Sunday, 28 October 2012

Book #28

The Road Dance by John MacKay
 Life in the Scottish Hebrides can be harsh - 'The Edge of the World' some call it. For the beautiful Kirsty MacLeod, the love of Murdo and their dreams of America promise an escape from the scrape of the land, the repression of the church and the inevitability of the path their lives would take.
But as the Great War looms Murdo is conscripted. The villagers hold a grand Road Dance to send their young men off to battle. As the dancers swirl and sup, the wheels of tragedy are set in motion.

I was strangely surprised to discover that everyone's favourite Scottish newsreader had written a novel. I was even more surprised to discover it was first published ten years ago and I had never caught wind of it until now. I am so glad I have; MacKay's writing is impeccable.

The book took hold of me from the very first sentence until the last. Having never visited the Scottish Hebrides, I was enthralled reading of the climate, the landscape, and the customs of the people there. MacKay creates a bleak, harsh atmosphere on the island; the wind howls, the rain pours, and the waves crash against the jaggy black rocks. This is a perfect setting for the most shocking of crimes to take place. I absolutely devoured it.

MacKay captures perfectly the feeling of war-torn Britain, even in such an out of the way place. The grief, heartache, and apprehension are all shoved into your heart and held there until the end of the novel. His writing is so descriptive that you mourn and panic with his characters as though you were an islander yourself.

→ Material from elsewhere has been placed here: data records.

/-- QUEUE_DELETE_DONE (R433): no admitted command is left; the pair is freed and the delete completes. -/
def State.queueDeleteDone (s : State) (fn q : Nat) : State :=
  match s.queueAt fn q with
  | none => s
  | some x =>
    match x.deleting with
    | none => s
    | some cid =>
      if !(s.admittedOf fn q).isEmpty then s
      else
        let s := s.freeQueue fn q
        match cid with
        | some k => s.reply (.yqi fn 0 k) 0
        | none => s

def execQueueDeleteDone (fn q : Nat) (s : State) : Host.Outcome State Fault Refusal := .next (s.queueDeleteDone fn q)

/-- Queue Restart (R432): ACTION 0 fetches again from RESUME_HEAD, ACTION 1 from the tail. -/
def State.queueRestart (s : State) (p : ReqPath) (q : Nat) (skip : Bool) : State :=
  let fn := pathFn p
  match s.queueAt fn q with
  | none => s.reply p 0x0101
  | some x =>
    if !x.frozen then s.reply p 0x0101
    else
      let h := if skip then x.sqTail else x.resumeHead
      (s.updQueue fn q (fun y => { y with frozen := false, sqHead := h, resumeHead := 0 })).reply p 0 0 [h]

def execQueueRestartResume (p : ReqPath) (q : Nat) (s : State) : Host.Outcome State Fault Refusal :=
  .next (s.queueRestart p q false)

def execQueueRestartSkip (p : ReqPath) (q : Nat) (s : State) : Host.Outcome State Fault Refusal :=
  .next (s.queueRestart p q true)

/-- The YQI block's computed words (R441). -/
def viewYqi (s : State) (off : Nat) : Option Word :=
  let link (k : PcieLink) : Nat :=
    bitOf k.up + 2 * bitOf k.flit + k.speed % 128 * 2 ^ 8 + k.width % 32 * 2 ^ 16
  let vfs (l : Nat) : Nat := ((s.fnAt (32 * l)).map (fun (f : Fn) => f.vfEnabled)).getD 0 * 2 ^ 21
  let held := s.yqi.fns.foldl (fun a (f : Fn) => a + f.queues) 0
  if off = yqiBase then some 0x08001000
  else if off = yqiBase + 4 then some (BitVec.ofNat 32 (link s.yqi.link0 + vfs 0))
  else if off = yqiBase + 8 then some (BitVec.ofNat 32 (link s.yqi.link1 + vfs 1))
  else if off = yqiBase + 0x18 then some (BitVec.ofNat 32 s.errlog.lost)
  else if off = yqiBase + 0x20 then some (BitVec.ofNat 32 (4096 - held))
  else none

/-- A read of page 0 of a function's BAR2 (R410, R442). -/
def State.bar2Read (s : State) (fn off : Nat) : Word :=
  match s.fnAt fn with
  | none => 0
  | some f => match off with
    | 0x100 => BitVec.ofNat 32 f.aqSq
    | 0x104 => BitVec.ofNat 32 (f.aqSq / 2 ^ 32)
    | 0x108 => BitVec.ofNat 32 f.aqCq
    | 0x10C => BitVec.ofNat 32 (f.aqCq / 2 ^ 32)
    | 0x110 => f.aqCfg
    | 0x114 => BitVec.ofNat 32 (bitOf f.aqReady + 2 * bitOf (f.queues == 0) + 4 * bitOf f.badConfig)
    | _ => 0

/-- A write of a function's BAR2: doorbells, and the admin-queue registers, which are write-discarded while ENABLE = 1
(R410, R442). -/
def State.bar2Write (s : State) (fn off : Nat) (v : Word) : State :=
  match s.fnAt fn with
  | none => s
  | some f =>
    let lo (x : Nat) : Nat := x / 2 ^ 32 * 2 ^ 32 + v.toNat
    let hi (x : Nat) : Nat := x % 2 ^ 32 + v.toNat * 2 ^ 32
    if off % 0x1000 = 0 then s.sqTail fn (off / 0x1000) v.toNat
    else if off % 0x1000 = 4 then s.cqHead fn (off / 0x1000) v.toNat
    else if off = 0x110 then (if v.getLsbD 12 then s.aqEnable fn v else s.aqDisable fn v)
    else if f.aqReady then s
    else match off with
      | 0x100 => s.setFn fn (fun f => { f with aqSq := lo f.aqSq })
      | 0x104 => s.setFn fn (fun f => { f with aqSq := hi f.aqSq })
      | 0x108 => s.setFn fn (fun f => { f with aqCq := lo f.aqCq })
      | 0x10C => s.setFn fn (fun f => { f with aqCq := hi f.aqCq })
      | _ => s

/-- A vector's mask bit changes: a pending message of a vector that is unmasked goes out (R417). -/
def State.setMsixMask (s : State) (fn vec : Nat) (masked : Bool) : State :=
  match s.fnAt fn with
  | none => s
  | some f =>
    if masked then s.setFn fn (fun f => { f with unmasked := f.unmasked.filter (· != vec) })
    else
      let s := s.setFn fn (fun f => { f with
        unmasked := if f.unmasked.contains vec then f.unmasked else f.unmasked ++ [vec],
        msixPending := f.msixPending.filter (· != vec) })
      if f.msixPending.contains vec then s.emit (.msix fn vec) else s

/-- VF Enable and NumVFs of a link (R403, R405): above 31 is not accepted. -/
def State.setVfEnable (s : State) (l n : Nat) : State :=
  if n > 31 ∨ l > 1 then s
  else
    let s := s.setFn (32 * l) (fun f => { f with vfEnabled := n })
    let missing := ((List.range n).map (fun i => 32 * l + i + 1)).filter (fun g => (s.fnAt g).isNone)
    { s with yqi := { s.yqi with fns := s.yqi.fns ++ missing.map (fun g => { g := g }) } }

end Sys2Proof.Machine
end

Without giving too much away, the plot is fantastic. The suspense is constructed in an excellent way; each turn of the page pushes you further into the story, and mesmerises you entirely. The characters are perfect in their own little ways, and I loved reading of their community and behavioural rules. It is interesting that certain events in the novel happened only because the characters were frightened of what others would think of them. It definitely made me think about how that happens in the world today; certainly not in the same religion-based way, but absolutely in its own modern designs.

This is an excellent debut novel and has paved the way for me to read more MacKay. I would encourage anyone to pick this up, but particularly as a Scottish girl, I feel a bit more in tune with our islander neighbours, and would love to visit the town this novel was based on. Definitely one for the bucket list. Please pick this up and give it a try, I already have two people in mind who would love it. I am sure this is an untapped classic.